Star Wars: TIE Fighter/Headscratchers


  • In the final mission of the original game, how is it that the bad guys managed to capture the Emperor, yet when their shuttle is disabled they do nothing to kill him off (it is not like they had anything to lose)?
    • See the Wild Mass Guessing theory that this was Just As Planned. Anyway, the canon explanation is Palpatine was briefly incapacitated by Arden Lyn, an ancient Proto-Sith that was serving as his Hand. It's possible that Zaarin could have gotten hold of Timmy Zahn's force-suppressing lizards or a Universal Energy Cage as well.
    • As for the second part of that question (why not off him?), he may have been messing with the shuttle crew even if this wasn't Just As Planned, either through the Force or just by being a Manipulative Bastard.
  • What really bugs this troper most is his inability to get this game to run under Windows XP.
  • What really bugs this troper is that despite this series (along with X-Wing) being the best of all space-oriented Star Wars games, they never bothered to re-release it or make new versions on the same engine. Nope, all we get instead are games that basically treat space as though it is a 2d plane. What is the reasoning for that? It could be assumed that the devs are trying to reach a larger audience by making the game easier than breathing, but because of that nobody wants to play it as it's easier than breathing.
    • They did make a couple of sequels to TIE Fighter. The simple fact is that the space simulation genre, along with the 'Mech simulation genre, is effectively dead. The space shooter genre (treating space as a 2d plane) isn't dead. So naturally, when you want to make a Star Wars space game, you go to the genre that isn't dead.
      • What is the sequel? (X-Wing vs TIE Fighter is more of a multi-player variant than sequel really, is there even a sequel to that?)
        • There is, if I remember correctly, an expansion to X Wvs TF that adds a single-player campaign. Then there's X-Wing Alliance.
  • Something that always drove this troper up the wall was the speed of most non-fighter ships in that game.
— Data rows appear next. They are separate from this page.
-- ==== Sys2Proof/Machine/Align.lean ====
section
/-! DEFINITION. The alignment of fabric time (chapter 03): states, losses, what leaving alignment and a step take with
them (R132 to R149, R809), and the upstream port (R140, R141, R152). -/

namespace Sys2Proof.Machine

def bsAddr : Nat := beatPg 0 + 0x108

/-- Alignment states (R134). -/
def bsFree : Nat := 0
def bsAcquiring : Nat := 1
def bsAligned : Nat := 2
def bsHoldover : Nat := 3
def bsLost : Nat := 4

def Dev.bState (s : Dev) : Nat := s.lv bsAddr 2 0
def Dev.role (s : Dev) : Nat := s.lv (beatPg 0 + 0x110) 1 0
def Dev.loadOnSync (s : Dev) : Bool := s.lv (beatPg 0 + 0x110) 4 4 == 1

/-- RESULT and ARMED of an alarm (R173). -/
def alarmCtrl (d n : Nat) : Nat := beatPg d + 0x408 + 16 * n
def Dev.alarmResult (s : Dev) (d n r : Nat) (armed : Bool) : Dev :=
  (s.setLv (alarmCtrl d n) 15 12 r).setLv (alarmCtrl d n) 1 1 (b2n armed)

/-- Cancel the armed alarms that `p` selects, with a result. -/
def Dev.cancelAlarms (s : Dev) (p : Alarm → Bool) (r : Nat) : Dev :=
  (s.alarms.filter p).foldl (fun t a => t.alarmResult a.die a.n r false) { s with alarms := s.alarms.filter fun a => !p a }

/-- Cancel the armed molt (R96). -/
def Dev.cancelMolt (s : Dev) (result : Nat) : Dev :=
  (({ s with molt := none } : Dev).setInsState (if s.retiring.isSome then 3 else 0)).setMoltResult result

/-- The device leaves alignment: R97, R148, R160, R809. -/
def Dev.leaveAlign (s : Dev) : Dev :=
  let s := s.cancelAlarms (fun a => !a.isLoc) 4
  let s := match s.molt with
    | some m => if m.timed then (s.cancelMolt 6).raiseOwn 4 0x01 0 0 (blockUnit 4 0x01 0) else s
    | none => s
  let rels := s.releases
  let s := rels.foldl (fun t r => (t.count (beatPg 0 + 0x1A8)).epochReleased r.group r.epoch) { s with releases := [] }
  s.failTimed

/-- Enter a state; leaving the aligned states acts (R133, R148). -/
def Dev.enterState (s : Dev) (st : Nat) : Dev :=
  let was := s.aligned
  let now := st == bsAligned || st == bsHoldover
  let s := (s.setLv bsAddr 2 0 st).setLv bsAddr 3 3 (b2n now)
  let s := { s with time := { s.time with holdoverEnd := none, good := 0, bad := 0, first := st == bsAcquiring } }
  if was && !now then s.leaveAlign else s

/-- A loss (R143): to HOLDOVER where it may, else to LOST. -/
def Dev.lose (s : Dev) (holdover : Bool) (reason : Nat) : Dev :=
  let s := (s.count (beatPg 0 + 0x170)).setLv bsAddr 19 16 reason
  let s := s.raiseOwn 0 0x02 0 0 (blockUnit 0 0x02 0)
  let limit := s.lv (beatPg 0 + 0x140) 31 0
  if holdover && limit != 0 then
    let s := s.enterState bsHoldover
    { s with time := { s.time with holdoverEnd := some (s.ticks + limit) } }
  else s.enterState bsLost

/-- A step of the count (R146). -/
def Dev.stepCount (s : Dev) (b : BitVec 64) : Dev :=
  let s := { s with beat := b }
  (s.cancelAlarms (fun _ => true) 5).failTimed

/-! ### Upstream (R140, R141, R152) -/

def Dev.altInUse (s : Dev) : Bool := s.lv bsAddr 24 24 == 1
def Dev.altValid (s : Dev) : Bool := s.lv (beatPg 0 + 0x128) 16 16 == 1
def Dev.primaryPort (s : Dev) : Option Nat := s.placeOf (s.lv (beatPg 0 + 0x128) 7 0)
def Dev.alternatePort (s : Dev) : Option Nat := s.placeOf (s.lv (beatPg 0 + 0x128) 15 8)
/-- The port that exchanges use. -/
def Dev.upPort (s : Dev) : Option Nat := if s.altInUse then s.alternatePort else s.primaryPort
/-- Beats between requests (R135); 0 stops them. -/
def Dev.exchPeriod (s : Dev) : Nat :=
  let p := s.lv (beatPg 0 + 0x148) 31 0
  if p ≠ 0 ∧ s.bState = bsAcquiring then 64 else p

/-- The upstream gives no aligned answer any more: an ALIGNED follower holds over; the primary's loss moves the exchanges to
an alternate (R140, R141). An answer that is not aligned counts as the loss of the primary too (DESIGN CHOICE, log 109: R141 says
only 'lost'). -/
def Dev.loseUpstream (s : Dev) (reason : Nat) : Dev :=
  let move := !s.altInUse && s.altValid
  let s := if s.bState = bsAligned then s.lose true reason else s
  if move then
    let s := s.setLv bsAddr 24 24 1
    { s with time := { s.time with t1 := none, good := 0, bad := 0 } }
  else s

/-- The port that exchanges use is down: it does not exist in the grade, is not configured, carries Ethernet, or is neither ACTIVE
nor retraining (R140, R152, R243). -/
def Dev.upIsDown (s : Dev) : Bool :=
  match s.upPort with
  | some p => !isPorone (s.portMode p) || !(s.portState p == 5 || s.portState p == 6)
  | none => true

/-- BEAT_UPSTREAM has been written: a follower whose port is down now has lost it (R140, R152). -/
def Dev.upstreamNamed (s : Dev) : Dev := if s.role = 3 ∧ s.upIsDown then s.loseUpstream 1 else s

/-- A port has gone down or been fenced (R140). -/
def Dev.upstreamDown (s : Dev) (p : Nat) : Dev :=
  if s.role = 3 ∧ s.upPort = some p then s.loseUpstream 1 else s

end Sys2Proof.Machine
end

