-- ==== Sys2Proof/Machine/Reduce.lean ====
section
/-! DEFINITION. What the engine slots share (R553, R560, R570, R586, R600, R611), and the reduction slot (R614 to R619). -/

namespace Sys2Proof.Machine

/-! ### Operands (R560) -/

structure Eo where
  hd  : Nat
  ha  : Nat
  hb  : Nat
  hc  : Nat
  cnt : Nat
  deriving DecidableEq, Repr

def Eo.of (x : BitVec 52) : Eo :=
  let n := x.toNat
  { hd := bits n 51 40, ha := bits n 39 28, hb := bits n 27 16, hc := bits n 15 4, cnt := bits n 3 0 }

/-- The arithmetic settings a command of the core latches (R586). -/
def Dev.arithNow (s : Dev) (t : Nat) : ArithCfg :=
  let a := topPg + 0x1100 + 16 * s.corePart (t / 16)
  { round := s.cfg a 2 0, flush := s.cfg a 5 4, seed := s.cfg (a + 8) 63 0 }

/-- The key of the stochastic draws of a slot operation: the thread for the group, BASE for the chunk (R618). -/
def slotKey (t : Nat) (d : Desc) : CtxKey := ⟨BitVec.ofNat 24 t, 0, BitVec.ofNat 32 d.base⟩

/-! ### Issue -/

/-- Issue an engine slot: `f` gives its effect and its status. -/
def Dev.engineSlot (s : Dev) (sc : SlotCtx) (q : AsyncQ) (e : Nat) (x : BitVec 52) (f : Dev → Nat → Eo → Dev × Nat) : Dev :=
  let o := Eo.of x
  s.asyncSlot sc q fun s t =>
    if !s.engineUp (t / 16) e then s.enqueueOp t q o.cnt 2 (s.wordId t) false []
    else
      let r := f s t o
      r.1.enqueueOp t q o.cnt r.2 (s.wordId t) false []

/-- Every unit of a tensor. -/
def Desc.all (d : Desc) : List Run := d.runs 0 d.units

/-- Run an operation over tensors. Addresses at other nodes are MALFORMED: only COPY and COLL reach them (R552, log 31). A permission
that fails stops it all (R20, R553, R658). -/
def Dev.engineGuard (s : Dev) (t : Nat) (ins outs : List Desc) (f : Who → Dev × Nat) : Dev × Nat :=
  let who := Who.part (s.corePart (t / 16))
  let rin := ins.flatMap Desc.all
  let rout := outs.flatMap Desc.all
  if !s.local (rin ++ rout) then (s, 8)
  else
    let st := worse (s.runsStatus who false rin) (s.runsStatus who true rout)
    if st ≠ 0 then ((s.countRuns who false rin).countRuns who true rout, st) else f who

/-- Read the inputs, form the outputs, and write what there is of each: the leading units of its tensor. -/
def Dev.engineRun (s : Dev) (t : Nat) (ins outs : List Desc) (f : List (List Byte) → Nat × List (List Byte)) : Dev × Nat :=
  s.engineGuard t ins outs fun who =>
    let r := ins.foldl (fun (acc : Dev × List (List Byte)) d => let x := acc.1.readRuns who d.all; (x.1, acc.2 ++ [x.2])) (s, [])
    let o := f r.2
    ((outs.zip o.2).foldl (fun (u : Dev) p => u.writeRuns who (p.1.runs 0 (p.2.length / max 1 (elemBytes p.1.fmt))) p.2) r.1, o.1)

/-! ### Reduction (R614 to R619) -/

/-- Elements of one slice, and slices (R615). -/
def Desc.slices (d : Desc) : Nat × Nat :=
  if d.dims ≤ 1 then (d.count, 1) else ((d.shape.take (d.dims - 1)).foldl (· * ·) 1, d.size (d.dims - 1))

/-- The status of a reduction before it touches memory (R614 to R616, R619). -/
def Dev.redStatus (s : Dev) (func : Nat) (o : Eo) (a d : Desc) : Nat :=
  let arg := func ≥ 6
  if func = 0 ∧ a.fmt = 0 ∧ !s.fp64x then 2
  else if o.hb ≠ 0 ∨ o.hc ≠ 0 ∨ !fmtAccepted 0 func a.fmt ∨ a.fmt = 2 ∨ d.count ≠ a.slices.1 then 8
  else if (if arg then d.fmt ≠ 0x15 else d.fmt ≠ a.fmt) then 8
  else if a.count = 0 then 1
  else 0

/-- Reduce the slices of elements from `base` on, rounding once (R615 to R618). -/
def reduceSlices (p : Params) (cfg : ArithCfg) (k : CtxKey) (slices base : Nat) (data : List Byte) : List Byte :=
  let n := data.length / max 1 slices
  let sts := (List.range slices).map fun i => toState p cfg i (slice data (i * n) n)
  finishState p cfg k base (mergeStates p 0 0 sts)

/-- Units of HD in a strip: 32 lanes' worth of elements (R477, R617). -/
def stripUnits (fmt : Nat) : Nat :=
  if fmt = 0 then 4 else if isMx fmt then (if elemBytes fmt ≥ 33 then 4 else 8) else 128 / max 1 (elemBytes fmt)

/-- Strip `j`: its part of every slice is read, reduced and written before the next strip is read (R617). -/
def Dev.reduceStrip (s : Dev) (who : Who) (a d : Desc) (f : Nat → List Byte → List Byte) (j : Nat) : Dev :=
  let n := a.units / max 1 a.slices.2
  let lo := j * stripUnits a.fmt
  let m := min (stripUnits a.fmt) (n - lo)
  let r := (List.range a.slices.2).foldl (fun (acc : Dev × List Byte) i =>
    let x := acc.1.readRuns who (a.runs (i * n + lo) m)
    (x.1, acc.2 ++ x.2)) (s, [])
  r.1.writeRuns who (d.runs lo m) (f (if isMx a.fmt then 32 * lo else lo) r.2)

/-- Reduce the slices of `a` into `d`, strip by strip (R615, R617). -/
def Dev.reduceRun (s : Dev) (t : Nat) (a d : Desc) (f : Nat → List Byte → List Byte) : Dev × Nat :=
  s.engineGuard t [a] [d] fun who =>
    ((List.range (ceilDiv (a.units / max 1 a.slices.2) (stripUnits a.fmt))).foldl (fun u j => u.reduceStrip who a d f j) s, 0)

/-- A reduction of FUNC `func` of R215. -/
def reduceOp (func : Nat) (sc : SlotCtx) (sat : Bool) (x : BitVec 52) (s : Dev) : Dev :=
  s.engineSlot sc .reduction 0 x fun s t o =>
    match s.desc t o.ha, s.desc t o.hd with
    | some a, some d =>
      let st := s.redStatus func o a d
      if st ≠ 0 then (s, st)
      else
        let p : Params := { pattern := 0, func := func, fmt := a.fmt, sat := sat, length := 0, fused := [] }
        let cfg := s.arithNow t
        s.reduceRun t a d (reduceSlices p cfg (slotKey t d) a.slices.2)
    | _, _ => (s, 8)

def rsumEffect (sc : SlotCtx) (sat : Bool) (x : BitVec 52) (s : Dev) : Dev := reduceOp 0 sc sat x s
def execRsum (sc : SlotCtx) (sat : Bool) (x : BitVec 52) (s : State) := run (rsumEffect sc sat x) s
def rminEffect (sc : SlotCtx) (sat : Bool) (x : BitVec 52) (s : Dev) : Dev := reduceOp 1 sc sat x s
def execRmin (sc : SlotCtx) (sat : Bool) (x : BitVec 52) (s : State) := run (rminEffect sc sat x) s
def rmaxEffect (sc : SlotCtx) (sat : Bool) (x : BitVec 52) (s : Dev) : Dev := reduceOp 2 sc sat x s
def execRmax (sc : SlotCtx) (sat : Bool) (x : BitVec 52) (s : State) := run (rmaxEffect sc sat x) s
def randEffect (sc : SlotCtx) (sat : Bool) (x : BitVec 52) (s : Dev) : Dev := reduceOp 3 sc sat x s
def execRand (sc : SlotCtx) (sat : Bool) (x : BitVec 52) (s : State) := run (randEffect sc sat x) s
def rorEffect (sc : SlotCtx) (sat : Bool) (x : BitVec 52) (s : Dev) : Dev := reduceOp 4 sc sat x s
def execRor (sc : SlotCtx) (sat : Bool) (x : BitVec 52) (s : State) := run (rorEffect sc sat x) s
def rxorEffect (sc : SlotCtx) (sat : Bool) (x : BitVec 52) (s : Dev) : Dev := reduceOp 5 sc sat x s
def execRxor (sc : SlotCtx) (sat : Bool) (x : BitVec 52) (s : State) := run (rxorEffect sc sat x) s
def rargminEffect (sc : SlotCtx) (sat : Bool) (x : BitVec 52) (s : Dev) : Dev := reduceOp 6 sc sat x s
def execRargmin (sc : SlotCtx) (sat : Bool) (x : BitVec 52) (s : State) := run (rargminEffect sc sat x) s
def rargmaxEffect (sc : SlotCtx) (sat : Bool) (x : BitVec 52) (s : Dev) : Dev := reduceOp 7 sc sat x s
def execRargmax (sc : SlotCtx) (sat : Bool) (x : BitVec 52) (s : State) := run (rargmaxEffect sc sat x) s

end Sys2Proof.Machine
end

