/-- The check of an input has failed: what it added is subtracted; a replay sends it again on the same credit (R203, R419). -/
def contributionFailEffect (p : PortNo) (sop : BitVec 16) (s : Dev) : Dev :=
  let p := p.val
  match s.inputAt p sop with
  | none => s
  | some inp =>
    if s.fatal then s
    else
      let s := (s.dropInput p sop).undo inp (s.undoDie inp)
      let s := s.release inp.alloc
      let i := p % 128 * 8 + inp.pkt.vc.toNat
      let s := if (s.port p).nak && isPorone (s.portMode p) && s.lossless p inp.pkt.vc.toNat then
          s.setCredit (p / 128) i (s.creditOf (p / 128) i + inp.pkt.flits)
        else s
      match inp.key with
      | some k => s.reopen k
      | none => s
def execContributionFail (p : PortNo) (sop : BitVec 16) (s : State) := run (contributionFailEffect p sop) s

/-! ### Completion at the root -/

/-- The home core has rounded: result, digest, retention, copies (R39, R412 to R416). -/
def roundingDoneEffect (k : CtxKey) (s : Dev) : Dev :=
  match s.ctx k with
  | none => s
  | some c =>
    if c.phase ≠ .complete ∨ s.fatal then s
    else if c.route.isSome then
      match s.epochAny k.group k.epoch with
      | some e => s.combineResult k e
      | none => s
    else (s.rootResult k).beatBarriers
def execRoundingDone (k : CtxKey) (s : State) := run (roundingDoneEffect k) s

/-! ### Packets of CKIND PARTIAL, RESULT and ACK -/

/-- A checked packet of one CKIND, addressed to this device, with the cells it holds. -/
def Dev.collFor (s : Dev) (p : Nat) (pkt : Packet) (ck : BitVec 3) : Dev × Option (Packet × Nat) :=
  match pkt.ext with
  | none => (s, none)
  | some x =>
    if pkt.ptype ≠ ptColl ∨ x.ckind ≠ ck ∨ s.isOwn p pkt = false then (s, none)
    else
      match s.arrive p pkt false with
      | (t, none) => (t, none)
      | (t, some q) =>
        match t.admitIn p none q.pkt with
        | (u, none) => (u, none)
        | (u, some id) => (u, some (q.pkt, id))

def collPartialEffect (p : PortNo) (pkt : Packet) (s : Dev) : Dev :=
  if s.isSummary pkt then s
  else
    match s.collFor p.val pkt ckPartial with
    | (t, none) => t
    | (t, some (q, id)) => t.takeColl p.val q id
def execCollPartial (p : PortNo) (pkt : Packet) (s : State) := run (collPartialEffect p pkt) s

/-- Ports of the parent set that a group's packet goes up to. -/
def Dev.parentsOf (s : Dev) (g : BitVec 24) (ep : BitVec 16) (f : RegFile) : List Nat :=
  match s.epochAny g ep with
  | some e => e.parents
  | none => if groupValid f g then ecmpPorts f (GEntry.read f g.toNat).parentSet else []

/-- A CHUNK_LOST result where no context holds the key: the children are told and the members replay (R429). -/
def Dev.lostNoCtx (s : Dev) (d port : Nat) (k : CtxKey) (p : Params) (cls : Nat) : Dev :=
  match s.epochAny k.group k.epoch with
  | none => s
  | some e =>
    let s := { s with released := s.released.filter (·.1 != k) }
    (s.statusDown d e.children k p e.entry.part cls 4 (some port)).replay e k d

/-- CHUNK_LOST has come for a key: a resend that meets it in this beat is a duplicate (R444). -/
def Dev.toldLost (s : Dev) (k : CtxKey) : Dev := { s with lostNow := s.lostNow ++ [k] }

/-- The result stands: it is retained and goes on (R415). A context whose home core has been fenced takes its new home (R32). -/
def Dev.takeResult (s : Dev) (k : CtxKey) (pkt : Packet) (p : Params) (status form : Nat) : Dev :=
  let s := s.freeInputs k
  let s := s.updCtx k fun c =>
    if s.coreUp c.home then c
    else
      match (s.epochAny k.group k.epoch).bind fun e => homeOf e.cores e.entry.salt k with
      | some h => { c with home := h }
      | none => c
  let s := s.updCtx k fun c =>
    { c with params := some (c.params.getD p), fixed := true, passQ := [], result := pkt.payload, digest := pkt.trailer, form := form,
             status := status }
  s.retainFrom k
Remember the Star Destroyers closing in on the Falcon in the first two movies? Those things are fast. But in TIE Fighter, they move like a cow with its legs cut off! Not to mention that a heavy number of missions and secondary objectives require a specific ship to move to a certain point. TIE Fighter was ahead of their time: the Windows XP "time remaining" counter was based off of the one that tugs used....
    • I believe there was an option to speed the game up to like x8; useful for when you had destroyed all hostiles and just needed the bloody transports to finish capturing everything.